=== Begin Enclosure ===
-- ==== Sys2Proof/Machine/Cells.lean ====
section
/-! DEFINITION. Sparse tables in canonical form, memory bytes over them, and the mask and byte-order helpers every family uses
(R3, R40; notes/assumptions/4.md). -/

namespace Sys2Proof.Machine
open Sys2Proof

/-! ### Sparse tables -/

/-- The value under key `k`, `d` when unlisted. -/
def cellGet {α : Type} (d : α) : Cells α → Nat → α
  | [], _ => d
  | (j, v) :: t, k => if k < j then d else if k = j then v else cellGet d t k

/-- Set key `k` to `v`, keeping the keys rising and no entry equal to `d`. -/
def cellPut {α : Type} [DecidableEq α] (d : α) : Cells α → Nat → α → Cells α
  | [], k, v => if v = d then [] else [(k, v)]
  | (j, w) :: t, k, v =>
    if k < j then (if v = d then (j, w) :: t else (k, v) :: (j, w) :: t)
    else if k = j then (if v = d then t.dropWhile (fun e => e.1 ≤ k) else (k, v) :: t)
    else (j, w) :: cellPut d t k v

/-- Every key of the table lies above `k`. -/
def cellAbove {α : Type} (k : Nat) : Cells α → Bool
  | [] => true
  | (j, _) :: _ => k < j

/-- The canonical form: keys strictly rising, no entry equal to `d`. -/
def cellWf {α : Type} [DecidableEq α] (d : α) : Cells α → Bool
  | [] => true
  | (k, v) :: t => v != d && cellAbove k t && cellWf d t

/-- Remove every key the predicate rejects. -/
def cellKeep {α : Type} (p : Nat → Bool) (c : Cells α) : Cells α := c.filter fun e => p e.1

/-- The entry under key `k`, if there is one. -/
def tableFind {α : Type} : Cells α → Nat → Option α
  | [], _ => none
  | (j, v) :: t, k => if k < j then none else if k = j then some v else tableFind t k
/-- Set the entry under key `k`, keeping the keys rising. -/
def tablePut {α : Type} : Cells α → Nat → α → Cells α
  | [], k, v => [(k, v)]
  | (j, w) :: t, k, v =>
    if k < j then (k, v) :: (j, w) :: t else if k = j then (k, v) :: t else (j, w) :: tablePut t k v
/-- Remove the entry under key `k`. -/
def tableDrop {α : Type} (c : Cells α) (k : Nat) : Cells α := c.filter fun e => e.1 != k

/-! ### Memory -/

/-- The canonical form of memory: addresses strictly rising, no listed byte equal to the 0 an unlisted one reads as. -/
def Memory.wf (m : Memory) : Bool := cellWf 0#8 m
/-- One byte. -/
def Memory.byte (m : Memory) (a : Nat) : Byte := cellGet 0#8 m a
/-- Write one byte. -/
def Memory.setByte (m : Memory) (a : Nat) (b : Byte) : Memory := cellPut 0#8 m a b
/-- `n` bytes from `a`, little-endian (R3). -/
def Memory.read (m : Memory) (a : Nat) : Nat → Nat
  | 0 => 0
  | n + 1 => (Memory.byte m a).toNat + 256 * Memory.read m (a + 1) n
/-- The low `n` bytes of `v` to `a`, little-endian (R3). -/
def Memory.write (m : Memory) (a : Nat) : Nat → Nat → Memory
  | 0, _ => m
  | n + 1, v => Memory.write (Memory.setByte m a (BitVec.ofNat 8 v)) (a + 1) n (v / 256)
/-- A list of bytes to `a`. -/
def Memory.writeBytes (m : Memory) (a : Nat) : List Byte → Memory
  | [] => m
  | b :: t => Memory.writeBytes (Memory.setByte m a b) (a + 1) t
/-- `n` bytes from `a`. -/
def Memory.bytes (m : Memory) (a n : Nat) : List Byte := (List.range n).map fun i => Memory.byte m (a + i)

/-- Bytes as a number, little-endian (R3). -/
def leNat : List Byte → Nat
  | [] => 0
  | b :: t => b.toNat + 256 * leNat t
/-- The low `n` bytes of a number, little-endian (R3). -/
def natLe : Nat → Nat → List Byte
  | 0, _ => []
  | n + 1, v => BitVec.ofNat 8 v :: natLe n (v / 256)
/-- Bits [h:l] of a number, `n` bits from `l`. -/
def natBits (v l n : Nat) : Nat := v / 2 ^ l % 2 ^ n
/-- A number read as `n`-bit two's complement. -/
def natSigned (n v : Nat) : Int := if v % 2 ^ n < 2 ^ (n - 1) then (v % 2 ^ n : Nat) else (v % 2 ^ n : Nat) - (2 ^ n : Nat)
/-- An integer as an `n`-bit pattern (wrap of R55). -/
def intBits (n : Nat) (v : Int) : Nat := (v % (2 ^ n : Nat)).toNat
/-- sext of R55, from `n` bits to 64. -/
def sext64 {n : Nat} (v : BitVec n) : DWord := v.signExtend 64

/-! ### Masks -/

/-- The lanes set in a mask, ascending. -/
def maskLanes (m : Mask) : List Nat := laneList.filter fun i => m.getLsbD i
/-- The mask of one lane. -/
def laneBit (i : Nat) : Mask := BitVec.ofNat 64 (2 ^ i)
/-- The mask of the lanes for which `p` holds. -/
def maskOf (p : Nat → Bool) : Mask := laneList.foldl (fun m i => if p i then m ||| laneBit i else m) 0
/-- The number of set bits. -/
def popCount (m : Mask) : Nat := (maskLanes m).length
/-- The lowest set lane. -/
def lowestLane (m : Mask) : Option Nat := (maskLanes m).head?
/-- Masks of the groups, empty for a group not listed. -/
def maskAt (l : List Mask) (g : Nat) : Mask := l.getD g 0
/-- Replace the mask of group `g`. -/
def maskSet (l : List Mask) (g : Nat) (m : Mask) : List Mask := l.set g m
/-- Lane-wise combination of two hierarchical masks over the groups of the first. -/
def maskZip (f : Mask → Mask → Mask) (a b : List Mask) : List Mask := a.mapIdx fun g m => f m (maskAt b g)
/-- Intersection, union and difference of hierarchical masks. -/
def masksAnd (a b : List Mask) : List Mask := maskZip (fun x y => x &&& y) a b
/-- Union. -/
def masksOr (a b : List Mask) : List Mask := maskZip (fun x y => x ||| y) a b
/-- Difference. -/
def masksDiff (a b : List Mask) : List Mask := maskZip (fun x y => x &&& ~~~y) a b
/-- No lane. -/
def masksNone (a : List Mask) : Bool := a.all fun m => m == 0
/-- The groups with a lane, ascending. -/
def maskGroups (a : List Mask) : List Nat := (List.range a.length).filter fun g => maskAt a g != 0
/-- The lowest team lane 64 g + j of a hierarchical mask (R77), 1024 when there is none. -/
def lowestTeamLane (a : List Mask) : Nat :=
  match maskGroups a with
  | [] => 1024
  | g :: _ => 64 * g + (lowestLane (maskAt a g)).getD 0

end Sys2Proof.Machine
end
=== End Enclosure ===
◆ Work request
Take the lines above from the first through the one containing "when unlisted. -/" and reproduce them exactly; include nothing else.

◆ Response for this exercise
-- ==== Sys2Proof/Machine/Cells.lean ====
section
/-! DEFINITION. Sparse tables in canonical form, memory bytes over them, and the mask and byte-order helpers every family uses
(R3, R40; notes/assumptions/4.md). -/

namespace Sys2Proof.Machine
open Sys2Proof

/-! ### Sparse tables -/

/-- The value under key `k`, `d` when unlisted. -/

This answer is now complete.